A sarcoma oncologist will generally give you an edge.  Frank discussion of effectiveness of adjuvant [see next section] or other therapies is very important. Except for those which are CD117 positive and respond to Glivec, the tumors' response rate to chemotherapy or radiation treatment is not high. The success rate is on the order of 1/3 of the tumors showing response...the cure rate, however is very, very low.  However, these drugs can, if successful, buy you time. Because none of the chemotoxic agents are very effective with LMS, there are new drugs being tested all the time. 

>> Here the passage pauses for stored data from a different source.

-- ==== Sys2Proof/Certificates/Slice0/Obligations.lean ====
section
/-! DEFINITION. What is claimed of the part, one proposition per claim, in the order of OBLIGATIONS.json. A refused command is
stated as `refused s r`, a taken one as `answered s r y`, where `y` gives the seat that the command's act leaves and the hand-overs
that follow; an event as `actOn s y`. -/
open Sys2Proof Sys2Proof.Machine

/-! ### The machine -/

/-- A step takes the command at the front of the queue and runs exec on it, with the rest of the queue. -/
def Obligations.StepRunsFrontCommand : Prop :=
  ∀ (c : Instr) (rest : List Instr) (s : State), step (s.withPending (c :: rest)) = exec c (s.withPending rest)

/-- No command stops the part, and none touches the queue: exec answers a next state with the queue it found. -/
def Obligations.EveryCommandAnswersNext : Prop :=
  ∀ (i : Instr) (s : State), ∃ t, exec i s = .next t ∧ t.pending = s.pending

/-- The model's choice (notes/assumptions/1.md): a step on an empty queue is one millisecond, which moves timers alone. In RUN and
PARKING every timer that runs has one millisecond less left, and the time at level 3 has one more, up to its 60 min (R123); in PARKED
the wake timer and the re-arm timers run; a part that drains or has no supply stays as it is. Nothing else changes. -/
def Obligations.IdleStepMovesTimersOnly : Prop :=
  ∀ s : State, s.pending = [] →
    let less (t : Option Nat) : Option Nat := t.map (· - 1)
    let still (m : Move) : Move := { m with expiry := less m.expiry }
    let sc := s.seat.scanner
    let g := s.seat.gallery
    let e := s.seat.engine
    let rearm : PerKey (Option Nat) :=
      { mem1 := less sc.rearm.mem1, mem2 := less sc.rearm.mem2, mem3 := less sc.rearm.mem3, set4 := less sc.rearm.set4 }
    let monitor : Monitor :=
      { s.base.monitor with
        settleLeft := less s.base.monitor.settleLeft, sampleLeft := less s.base.monitor.sampleLeft }
    let bursts := g.state = .venting ∨ (g.state = .filling ∧ isGranted s.seat.alloc .compressor = true)
    let waits := g.state = .filling ∧ isGranted s.seat.alloc .compressor = false
    let brace : Brace := { s.seat.brace with holdLeft := less s.seat.brace.holdLeft }
    let shorter (w : Stagger) : Stagger := { w with left := w.left - 1 }
    let later (r : Recall) : Recall := { r with left := r.left - 1 }
    (Works s → ∃ t : Seat, step s = .next { s with base := { s.base with monitor := monitor }, seat := t } ∧
      (∀ a, let x := axisOf s.seat a
        let pending : Option Pending := x.pending.map (fun p => { p with move := still p.move })
        axisOf t a =
          { x with
            stallLeft := less x.stallLeft, coastLeft := less x.coastLeft, blankLeft := less x.blankLeft,
            overcurrentLeft := less x.overcurrentLeft, move := x.move.map still, pending := pending }) ∧
      (∀ c, let x := contactOf sc c
        contactOf t.scanner c = { x with debounce := less x.debounce, stuckLeft := less x.stuckLeft }) ∧
      (∀ z, let x := zoneOf s.seat z
        zoneOf t z =
          { x with
            sampleLeft := less x.sampleLeft, level3 := if x.heat = 3 then min 3600000 (x.level3 + 1) else x.level3 }) ∧
      t =
        { s.seat with
          axes := t.axes
          zones := t.zones
          alloc := { s.seat.alloc with stagger := s.seat.alloc.stagger.map shorter }
          scanner :=
            { sc with
              axes := t.scanner.axes, lumbar := t.scanner.lumbar, keys := t.scanner.keys, rearm := rearm, window := less sc.window }
          recallCtx := s.seat.recallCtx.map later
          gallery :=
            { g with
              burstLeft := if bursts then less g.burstLeft else g.burstLeft
              waitLeft := if waits then less g.waitLeft else g.waitLeft
              settleLeft := less g.settleLeft }
          engine :=
            { e with
              holdLeft := less e.holdLeft
              restLeft := less e.restLeft
              sessionLeft := if e.state = .running ∨ e.state = .paused then e.sessionLeft - 1 else e.sessionLeft }
          brace := brace }) ∧
    (s.base.power = .parked →
      let base : Base := { s.base with wakeLeft := less s.base.wakeLeft }
      step s = .next { s with base := base, seat := { s.seat with scanner := { sc with rearm := rearm } } }) ∧
    (s.base.power = .draining ∨ s.base.power = .off → step s = .next s)

/-! ### Invariants -/

/-- The state after reset satisfies every invariant below. -/
def Obligations.ResetIsLawful : Prop :=
  NoticesLawful State.reset.seat.notices ∧ StoreLawful State.reset.seat.store ∧ ClaimsLawful State.reset.seat.alloc ∧
    AxesLawful State.reset.seat ∧ MonitorLawful State.reset.base.monitor ∧ LineLawful State.reset.base.line

/-- R173: at most 16 notices, no two of one kind and subject, every count 1 to 255, notices-lost only beside a waiting one. -/
def Obligations.StepKeepsNoticesLawful : Prop :=
  ∀ s t : State, NoticesLawful s.seat.notices → step s = .next t → NoticesLawful t.seat.notices

/-- R177: at most one entry per record, and no entry waits while no write is in flight. -/
def Obligations.StepKeepsStoreLawful : Prop :=
  ∀ s t : State, StoreLawful s.seat.store → step s = .next t → StoreLawful t.seat.store

/-- R28 and the table of 1.5: the claim list stands in order with one claim per consumer, and the bridge, the stall timer
and the overcurrent watch of every axis are those of its drive state. -/
def Obligations.StepKeepsClaimsAndAxesLawful : Prop :=
  ∀ s t : State, ClaimsLawful s.seat.alloc ∧ AxesLawful s.seat → step s = .next t → ClaimsLawful t.seat.alloc ∧ AxesLawful t.seat

/-- R44, R45: the sample window, the averaged voltage and the run counts stay in their ranges. -/
def Obligations.StepKeepsMonitorLawful : Prop :=
  ∀ s t : State, MonitorLawful s.base.monitor → step s = .next t → MonitorLawful t.base.monitor

/-- R159 to R165: STUCK comes with its flag, the part pulls the line only in REPLY and for the low of its symbol, indices and W stay in
their ranges. -/
def Obligations.StepKeepsLineLawful : Prop :=
  ∀ s t : State, LineLawful s.base.line → step s = .next t → LineLawful t.base.line

/-! ### Frames of the comfort link -/

/-- 12.1.1: the fields of the status header, from bit 15 down. -/
def Obligations.StatusHeaderFields : Prop :=
  ∀ (b : Base) (s : Seat), let h := (statusHeader b s).toNat
    h / 8192 = modeCode s.brace.mode ∧ h / 2048 % 4 = monitorCode b.monitor.state ∧
    (h / 1024 % 2 = 1 ↔ b.power = .parking) ∧ (h / 512 % 2 = 1 ↔ s.brace.mode ≠ .idle) ∧
    (h / 256 % 2 = 1 ↔ s.notices.queue ≠ []) ∧ (h / 128 % 2 = 1 ↔ s.notices.lost = true) ∧
    h % 128 = resultCode b.link.lastResult

/-- R168, R169: a frame cut short and a frame of an unknown code give LENGTH and UNKNOWN, and change nothing but the link: the header was
captured when the frame began, and the notice that a cut READ NOTICE captured is let go, not removed.
R168, R181: a falling edge of chip-select begins a frame in RUN. In PARKED it wakes the part: the frame is not decoded, the last result is
kept, the contacts read closed are measured from the wake, and with no claim of a fan at level 0 to raise or release the blocks take up
RUN as they stood. A part that drains or has no supply ignores every frame. That the contacts known to be closed are measured from this
wake is the model's reading (notes/assumptions/57.md); that a part without supply ignores every frame is its choice
(notes/assumptions/10.md), and so is that a safety frame which the park cut off leaves the last frame record as it was
(notes/assumptions/70.md). -/
def Obligations.FramesAreBegunCutAndNotTaken : Prop :=
  (∀ (s : State) (code : Nat), Works s →
      let link (r : Result) : Link :=
        { lastResult := r, vehicle := s.base.link.vehicle,
          header := if s.base.link.begun then s.base.link.header else statusHeader s.base s.seat,
          begun := false, captured := none, reply := [] }
      let ends (r : Result) : State :=
        { s with base := { s.base with link := link r },
                 seat := { s.seat with notices := { s.seat.notices with captured := none } } }
      exec .comfortFrameLength s = .next (ends .length) ∧ exec (.unknownCommand code) s = .next (ends .unknown) ∧
        ∀ r, refused s r = ends r) ∧
  (∀ s : State,
      (Works s → exec .chipSelectWake s = .next (openFrame s)) ∧
      (∀ i, s.base.power = .parked → isFrame i = true →
        ∃ t, exec i s = .next t ∧ t.base.power = .run ∧ t.base.wakeLeft = none ∧
          t.base.link = { s.base.link with begun := false, captured := none } ∧
          t.base.cfg = s.base.cfg ∧ t.base.patterns = s.base.patterns ∧ t.base.records = s.base.records ∧
          (∀ a, (t.base.hall.get a).accepted = .unknown) ∧
          t.base.monitor = { s.base.monitor with sampleLeft := some s.base.cfg.monitorInterval } ∧
          t.base.line.w = s.base.line.w ∧ t.base.line.record = s.base.line.record ∧ t.base.line.stuck = s.base.line.stuck ∧
          (s.base.cfg.fanClaim.l0 = 0 → (∀ z, holdsClaim s.seat.alloc (.fan z) = false) →
            t.seat = { s.seat with
              axes := s.seat.axes.map (fun x => { x with dirty := .notMarked }),
              scanner := t.seat.scanner,
              zones := { c := { s.seat.zones.c with sampleLeft := some s.base.cfg.zone.c.heatPeriod },
                         b := { s.seat.zones.b with sampleLeft := some s.base.cfg.zone.b.heatPeriod } } } ∧
            t.seat.scanner = { s.seat.scanner with
              axes := t.seat.scanner.axes, lumbar := t.seat.scanner.lumbar, keys := t.seat.scanner.keys } ∧
            ∀ c, let x := contactOf s.seat.scanner c
              contactOf t.seat.scanner c =
                if contactPresent s.base.fit c = true ∧ x.closed = true ∧ x.cond ≠ some .stuck then
                  { x with debounce := some s.base.cfg.debounce }
                else x)) ∧
      (∀ i, s.base.power = .draining ∨ s.base.power = .off → isFrame i = true → exec i s = .next s))

/-- R168, R169, R172, R49, R64, R69, R105, R121, R137, R157: a read captures its reply from the state as it stands and
gets ACCEPTED, or RANGE with a reply of zeros for a selector that names nothing; it changes nothing but the link. A reply that the
frame has already captured is the one shifted out. -/
def Obligations.ReadsAnswer : Prop :=
  ∀ (s : State) (f : ReadFrame), Works s → f ≠ .notice → (∀ p, f ≠ .patternEnd p) →
    (s.base.link.begun = false →
      exec (readCommand f) s =
        .next (closeFrame (openFrame s) (if (replyOf f s.base s.seat).isSome then .accepted else .range)
          ((replyOf f s.base s.seat).getD (List.replicate (replyLength f) 0)))) ∧
    (∀ bytes, s.base.link.begun = true → s.base.link.captured = some (f, bytes) →
      exec (readCommand f) s =
        .next (closeFrame s (if (replyOf f s.base s.seat).isSome then .accepted else .range) bytes))

/-- 12.1.2: every reply has the length of its command, and a selector that names nothing gives no reply.
R184 with R172, R49, R105, R121, R137, R157, R64, R69: the first fields of each reply, what it reads with no recall and with no
operation in flight, and the axis actions of a BASIC part's absent axes. Places and codings that R184 leaves to be read from the rules are
the model's reading (notes/assumptions/28.md), as is what absent records and absent axes read (notes/assumptions/29.md), both DEDUCED;
that the numbers among the nine bytes of no operation in flight have no presence byte of their own is a DESIGN CHOICE
(notes/assumptions/60.md), and so are the byte that says whether a recall is there (notes/assumptions/61.md) and a yes read as 1
(notes/assumptions/71.md). -/
def Obligations.RepliesHaveTheirFields : Prop :=
  (∀ (f : ReadFrame) (b : Base) (s : Seat), (replyBytes f b s).length = replyLength f ∧
      (∀ n, 6 ≤ n → replyOf (.axis n) b s = none) ∧ (b.fit = .basic → replyOf (.axis 4) b s = none ∧ replyOf (.axis 5) b s = none) ∧
      (∀ n, 14 ≤ n → replyOf (.bladder n) b s = none) ∧ (∀ n, 6 ≤ n → replyOf (.profile n) b s = none)) ∧
  (∀ (b : Base) (s : Seat) (a : Axis) (x : Bladder) (k : Slot),
      (statusReply b s).take 5 =
        [toByte (powerCode b.power), toByte (vehicleCode b.link.vehicle), toByte (fitCode b.fit),
         toByte (modeCode s.brace.mode), toByte (monitorCode b.monitor.state)] ∧
      (axisReply b s a).take 2 = [toByte ((axisOf s a).position / 256), toByte (axisOf s a).position] ∧
      (allocationReply b s).take 6 =
        [toByte (s.alloc.cSet / 256), toByte s.alloc.cSet, toByte (s.alloc.ceiling / 256), toByte s.alloc.ceiling,
         toByte (grantedSum s.alloc.granted / 256), toByte (grantedSum s.alloc.granted)] ∧
      (galleryReply b s).take 3 =
        [toByte (galleryCode s.gallery.state), toByte b.cfg.queueLimit, toByte s.gallery.queue.length] ∧
      (bladderReply s x).take 3 =
        (match (bladderOf s.gallery x).measured with
         | some p => [1, toByte (p / 256), toByte p]
         | none => [0, 0, 0]) ∧
      (massageReply b s).take 1 = [toByte (engineCode s.engine.state)] ∧
      (climateReply s).take 2 = [toByte s.zones.c.heat, toByte s.zones.c.fan] ∧
      (braceReply b s).take 2 = [toByte (modeCode s.brace.mode), toByte s.brace.grade] ∧
      (profileReply b s k).take 1 = [if (s.profiles.get k).valid then 1 else 0] ∧
      (recallReply b s).take 1 = [if s.recallCtx.isSome then 1 else 0] ∧
      (s.recallCtx = none → (recallReply b s).take 7 = [0, 0xFF, 0xFF, 0, 0xFF, 0xFF, 0xFF]) ∧
      (s.gallery.inFlight = none → ((galleryReply b s).drop 3).take 9 = [0xFF, 0xFF, 0, 0, 0xFF, 0, 0xFF, 0, 0]) ∧
      (b.fit = .basic → ((braceReply b s).drop 13).take 2 = [0xFF, 0xFF]))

Unless a tumor is growing in a sensitive place, it is often not the local recurrence which is eventually fatal, but the metastases--either by bulk, or by other effects.  Chemotherapy or radiation treatment can keep the bulk and effects of the metastases under control, but at the expense of your bone marrow and/or liver.

Furthermore, radiation and chemotherapy have some permanent effects on bone marrow.  Chemotherapy can also injure liver.  Too many treatments, and your bone marrow no longer makes blood cells [see Myelodysplasia (My-ehh-low  dis-play-zya)], or your liver no longer works.  At these points, the oncologists will no longer give you chemotherapy or radiation.  

This is another reason why surgical resection is the management of choice, if it is possible.